- _WORK ITEM_
Give back, word for word, the lines in the listing below from the one holding "def carryPoint (old" down to the one holding "(carryAlarm r ⟨(al.getD", both ends included.
-.-.-
-- ==== Sys2Proof/Machine/Apply.lean ====
section
/-!
DEFINITION. An image applies: at start-up to a device without one, or at a swap latch, where each subsystem
carries or restarts its state (R46, R95, R129, R160, R178, R208, R222, R248, R275, R342, R415, R459).
-/
namespace Sys2Proof.Machine

/-! What the lattice carries (R248, R275) -/

/-- The index of the used point, node or timer cell that carries an IDENT. -/
def identPoint (img : Image) (id : Word) : Option Nat :=
  (List.range img.latp.points.length).find? (fun p => match img.latp.points[p]? with
    | some r => r.srck != 0 && r.ident == id
    | none => false)

def identNode (img : Image) (id : Word) : Option Nat := img.latg.nodes.findIdx? (fun r => r.ident == id)

def identTimer (img : Image) (id : Word) : Option Nat := img.latt.findIdx? (fun r => r.ident == id)

/-- The point of the old image whose state a record of the new image takes (R248). -/
def PointRec.source (r : PointRec) (old : Image) : Option Nat :=
  if r.srck = 0 then none else identPoint old r.ident

/-- An alarm carried from one record to another (R248): disabled kinds are UNUSED, new ones NORMAL. -/
def carryAlarm (r : PointRec) (x : Alarm) (k : Nat) : Alarm :=
  let fresh : Alarm := ⟨if (ckRec r k).en then stNormal else stUnused, false, false, false, 0⟩
  if !(ckRec r k).en then { fresh with inh := x.inh }
  else if x.st = stUnused then { fresh with inh := x.inh }
  else x

/-- A point's state under its new record (R248). -/
def carryPoint (old : Image) (pts : List Pt) (r : PointRec) : Pt :=
  match r.source old with
  | none => ptStart r
  | some i =>
    let s := pts.getD i Pt.empty
    { s with
      al := (List.range 9).map (fun k => carryAlarm r (s.al.getD k ⟨stUnused, false, false, false, 0⟩) k)
      was := some ((List.range 9).map (alarmWas (ptRec old i) s)) }

/-- The alarm states that the emissions follow, under the new records. -/
def carryView (old : Image) (al : List (List Nat)) (r : PointRec) : List Nat :=
  match r.source old with
  | none => (ptStart r).al.map Alarm.st
  | some i => (List.range 9).map (fun k =>
      (carryAlarm r ⟨(al.getD i []).getD k stUnused, false, false, false, 0⟩ k).st)

/-- A node's state under its new record (R275). -/
def carryNode (old : Image) (ns : List Node) (r : NodeRec) : Node :=
  match identNode old r.ident with
  | none => Node.empty
  | some i => ns.getD i Node.empty

/-- A timer cell's state under its new record (R275). -/
def carryTimer (old : Image) (ts : List Timer) (r : TimerRec) : Timer :=
  match identTimer old r.ident with
  | none => Timer.empty
  | some i => ts.getD i Timer.empty

/-- The chains under the new section: a chain whose record changed is reset to IDLE (R275). -/
def carryChains (old new : BelfSec) (cs : List Chain) : List Chain :=
  (List.range new.chains.length).map (fun c =>
    if old.chains[c]? = new.chains[c]? then cs.getD c Chain.empty else Chain.empty)

/-- The presence flags under the new section: kept below the new NENG, from the section above the old one. -/
def carryPresence (old new : BelfSec) (ps : List Bool) : List Bool :=
  (List.range 16).map (fun e =>
    if e ≥ new.neng then false
    else if e < old.neng then ps.getD e false
    else (new.engineers.getD e ⟨0xFF, false⟩).present)

/-- The duty under the new section: kept below the new NENG. -/
def carryDuty (new : BelfSec) (duty : Option Nat) : Option Nat := duty.filter (fun e => decide (e < new.neng))

/-- The belfry under the new section (R275). -/
def carryBelfry (old new : BelfSec) (b : Belfry) : Belfry :=
  if old = new then b
  else { b with
    duty := carryDuty new b.duty, present := carryPresence old new b.present
    chains := carryChains old new b.chains
    nodutyChain := (List.range new.chains.length).map (fun c => b.nodutyChain.getD c false)
    wc := if old.wtime = new.wtime ∧ old.wpre = new.wpre then b.wc else 0 }

/-- The transmit entries under the new map: an entry that is new or changed forms its frame afresh (R343). -/
def carryTx (old new : CanmSec) (xs : List TxState) : List TxState :=
  (List.range new.tx.length).map (fun i =>
    if old.tx[i]? = new.tx[i]? then xs.getD i ⟨[], true⟩
    else match new.tx[i]? with
      | some r => (old.tx.findIdx? (fun q => q == r)).elim ⟨[], true⟩ (fun j => xs.getD j ⟨[], true⟩)
      | none => ⟨[], true⟩)

/-- The evaluation state under a new image; host points count as never written since the swap (R228). -/
def carryState (old new : Image) (s : EvalState) : EvalState :=
  { s with
    pts := new.latp.points.map (carryPoint old s.pts)
    devs := new.latp.devsets.map (fun _ => ⟨0, 0, false⟩)
    nodes := new.latg.nodes.map (carryNode old s.nodes)
    timers := new.latt.map (carryTimer old s.timers)
    hps := List.replicate 512 HostPt.empty
    bel := carryBelfry old.belf new.belf s.bel
    tx := carryTx old.canm new.canm s.tx }

/-- What the emissions follow, under a new image. -/
def carryEmit (old new : Image) (v : EmitView) : EmitView :=
  let v := { v with alarms := new.latp.points.map (carryView old v.alarms)
                    nodes := new.latg.nodes.map (carryNode old v.nodes) }
  if old.belf = new.belf then v
  else { v with chains := carryChains old.belf new.belf v.chains, duty := carryDuty new.belf v.duty
                present := carryPresence old.belf new.belf v.present }

/-- The points carried and restarted by a swap, as the IMGSWAP entry counts them (R426). -/
def swapCounts (old new : Image) : Nat × Nat :=
  let used := new.latp.points.filter (fun r => r.srck != 0)
  let n := (used.filter (fun r => (r.source old).isSome)).length
  (n, used.length - n)

/-- Whether an old point, and whether an old node or timer cell, finds no match (R248, R275). -/
def swapLosses (old new : Image) : Bool × Bool :=
  (old.latp.points.any (fun r => r.srck != 0 && (identPoint new r.ident).isNone),
    old.latg.nodes.any (fun r => (identNode new r.ident).isNone)
      || old.latt.any (fun r => (identTimer new r.ident).isNone))

/-- The lattice, the belfry and the transmit schedule at a swap (R248, R275, R343); its flags and what the host points
showed wait for the emit (R41, R280). -/
def Dev.swapLattice (d : Dev) (old : Image) : Dev :=
  let gone := d.hostPointsShown
  let chg := (List.range old.belf.chains.length).any (fun c => old.belf.chains[c]? != d.image.belf.chains[c]?)
    || old.belf.wtime != d.image.belf.wtime || old.belf.wpre != d.image.belf.wpre
  let new := d.image
  let l := swapLosses old new
  let flags := (if l.1 then [(R.LAT_STAT, 0)] else []) ++ (if l.2 then [(R.LAT_GSTAT, 1)] else [])
    ++ (if old.belf ≠ new.belf ∧ chg then [(R.BEL_STAT, 0)] else [])
  let d := d.setTurn (fun t => { t with
    cur := carryState old new t.cur, view := carryEmit old new t.view, hpGone := gone
    swapFlags := t.swapFlags ++ flags })
  d.setCan (fun c => { c with remote := [] })

/-! The functions and the channels -/

/-- The enable of a changed function under its new record: it starts where its role and the forces on it let
it, or it waits for the end of the shutdown (R55, R178, R208). -/
def Dev.fReload (d : Dev) (f : Func) : Dev :=
  if d.fState f = 3 then
    let on := match f with
      | .xch n => (d.xrec n.val).drven
      | .supply n => (d.lrec n.val).supen && (d.lrec n.val).mode == 1
      | .qch n => (d.qrec n.val).acq.pwren
      | .panel => d.image.panl.pwren
      | .link => d.fEn .link
    if (f.byToken && !d.holder) || (f.byPfw && d.pfw) then d.fLoad f
    else (d.wrF f.reg fEN (b2n on)).wrF f.reg fPEND (b2n on)
  else d.fLoad f

/-- The configuration register of a charge channel (R161). -/
def Dev.qchRegs (d : Dev) : Dev :=
  (List.range 12).foldl (fun d n =>
    let a := (d.qrec n).acq
    let c := (d.qrec n).comp
    d.wr (R.QCH_CFG n) (packF [(F.QCH_CFG_SMODE, b2n a.timeMode), (F.QCH_CFG_BASE, a.base),
      (F.QCH_CFG_RES, a.res), (F.QCH_CFG_AUTO, b2n a.auto), (F.QCH_CFG_VTABSEL, min 3 c.vtabsel),
      (F.QCH_CFG_AUTOCNT, a.autocnt), (F.QCH_CFG_INVLIM, a.invlim), (F.QCH_CFG_PEGSRC, c.pegsrc),
      (F.QCH_CFG_TPER, a.tper)])) d

/-- Whether a charge channel's record or schedule entries differ between two images (R95, R160). -/
def qchChanged (old new : Image) (n : Nat) : Bool :=
  let mine := fun (i : Image) => i.schd.filter (fun e => e.target == 0x40 + n)
  old.qccf.chans[n]? != new.qccf.chans[n]? || mine old != mine new

/-- The charge channels: ranges of their records at the first image, at the next RANGE entry after a swap. -/
def Dev.qchApply (d : Dev) (first : Bool) (old : Image) : Dev :=
  let d := d.qchRegs
  Dev.qSwitches <| allFuncs.foldl (fun d f => match f with
    | .qch n =>
      let r := (d.qrec n.val).acq.range
      if first then (d.wrF (R.QCH_RANGE n.val) F.QCH_RANGE_RANGE r).fLoad f
      else if qchChanged old d.image n.val then
        let d := d.wbWrite (R.QCH_RANGE n.val) qRangeMask (BitVec.ofNat 32 r)
        if (d.qrec n.val).acq.pwren then d.fReload f
        else (d.wrF f.reg fPEND 0).fEnable f false
      else d
    | _ => d) d

/-- The excitation channels (R177, R178). -/
def Dev.xchApply (d : Dev) (first : Bool) (old : Image) : Dev :=
  let d := d.xchRegs
  allFuncs.foldl (fun d f => match f with
    | .xch n =>
      if first then d.fLoad f
      else if old.xccf[n.val]? != d.image.xccf[n.val]? then
        ((d.fForce f).xChange n.val).fReload f
      else d
    | _ => d) d

/-- The loops (R207, R208). -/
def Dev.lopApply (d : Dev) (first : Bool) (old : Image) : Dev :=
  let d := allFuncs.foldl (fun d f => match f with
    | .supply n =>
      let d := d.liRegs n.val
      if first then
        let d := if (d.lrec n.val).mode = 0 then d.lRelease n.val 9 0 0 else d
        d.fLoad f
      else if old.loopIn[n.val]? != d.image.loopIn[n.val]? then
        (((d.hartCancel n.val).fForce f).liRestart n.val).fReload f
      else d
    | _ => d) d
  (List.range 4).foldl (fun d n => d.loRegs n (first || old.loopOut[n]? != d.image.loopOut[n]?)) d

/-- The panel's enable (R447), loaded when its section is new. -/
def Dev.panelApply (d : Dev) (first : Bool) (old : Image) : Dev :=
  let d := d.pnlApply first old
  if first then d.fLoad .panel
  else if old.panl.pwren = d.image.panl.pwren then d
  else if d.image.panl.pwren then d.fReload .panel
  else (d.wrF Func.panel.reg fPEND 0).fEnable .panel false

/-- The vault's registers of the active image (chapter 15). -/
def Dev.vltShow (d : Dev) : Dev :=
  let img := d.image
  let d := d.wr R.VLT_IMGVER (BitVec.ofNat 32 img.head.version)
  let d := (List.range 8).foldl (fun d k => d.wr (R.VLT_IMGHASH k) (BitVec.ofNat 32 (uAt img.head.hash (4 * k) 4))) d
  d.wrFs R.VLT_EPOCH [(F.VLT_EPOCH_CUR, img.keys.epoch), (F.VLT_EPOCH_OLD, img.keys.oldepoch)]

/-- An image applies to every subsystem. -/
def Dev.applyImage (d : Dev) (first : Bool) (img : Image) : Dev :=
  let old := d.image
  let d := if first then d else d.wbDiscard
  let d := if first then d else
    ((List.range 12).foldl (fun d n => if qchChanged old img n then d.qSwapOut n else d) d).phsLeave img
  let d := { d with image := img }
  let d := ((d.phsApply first old).uinApply first old).canApply first old
  let d := ((d.qchApply first old).xchApply first old).lopApply first old
  let d := (d.dioApply first old).panelApply first old
  let d := if first then d.fLoad .link else d
  let d := if first then
      d.setTurn (fun t => { t with cur := evalStart img, view := viewOf (evalStart img) })
    else d.swapLattice old
  (((d.latRegs old).wtcRegs).jrnRegs).vltShow

end Sys2Proof.Machine
end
-.-.-
- _SOLUTION BELOW_
def carryPoint (old : Image) (pts : List Pt) (r : PointRec) : Pt :=
  match r.source old with
  | none => ptStart r
  | some i =>
    let s := pts.getD i Pt.empty
    { s with
      al := (List.range 9).map (fun k => carryAlarm r (s.al.getD k ⟨stUnused, false, false, false, 0⟩) k)
      was := some ((List.range 9).map (alarmWas (ptRec old i) s)) }

/-- The alarm states that the emissions follow, under the new records. -/
def carryView (old : Image) (al : List (List Nat)) (r : PointRec) : List Nat :=
  match r.source old with
  | none => (ptStart r).al.map Alarm.st
  | some i => (List.range 9).map (fun k =>
      (carryAlarm r ⟨(al.getD i []).getD k stUnused, false, false, false, 0⟩ k).st)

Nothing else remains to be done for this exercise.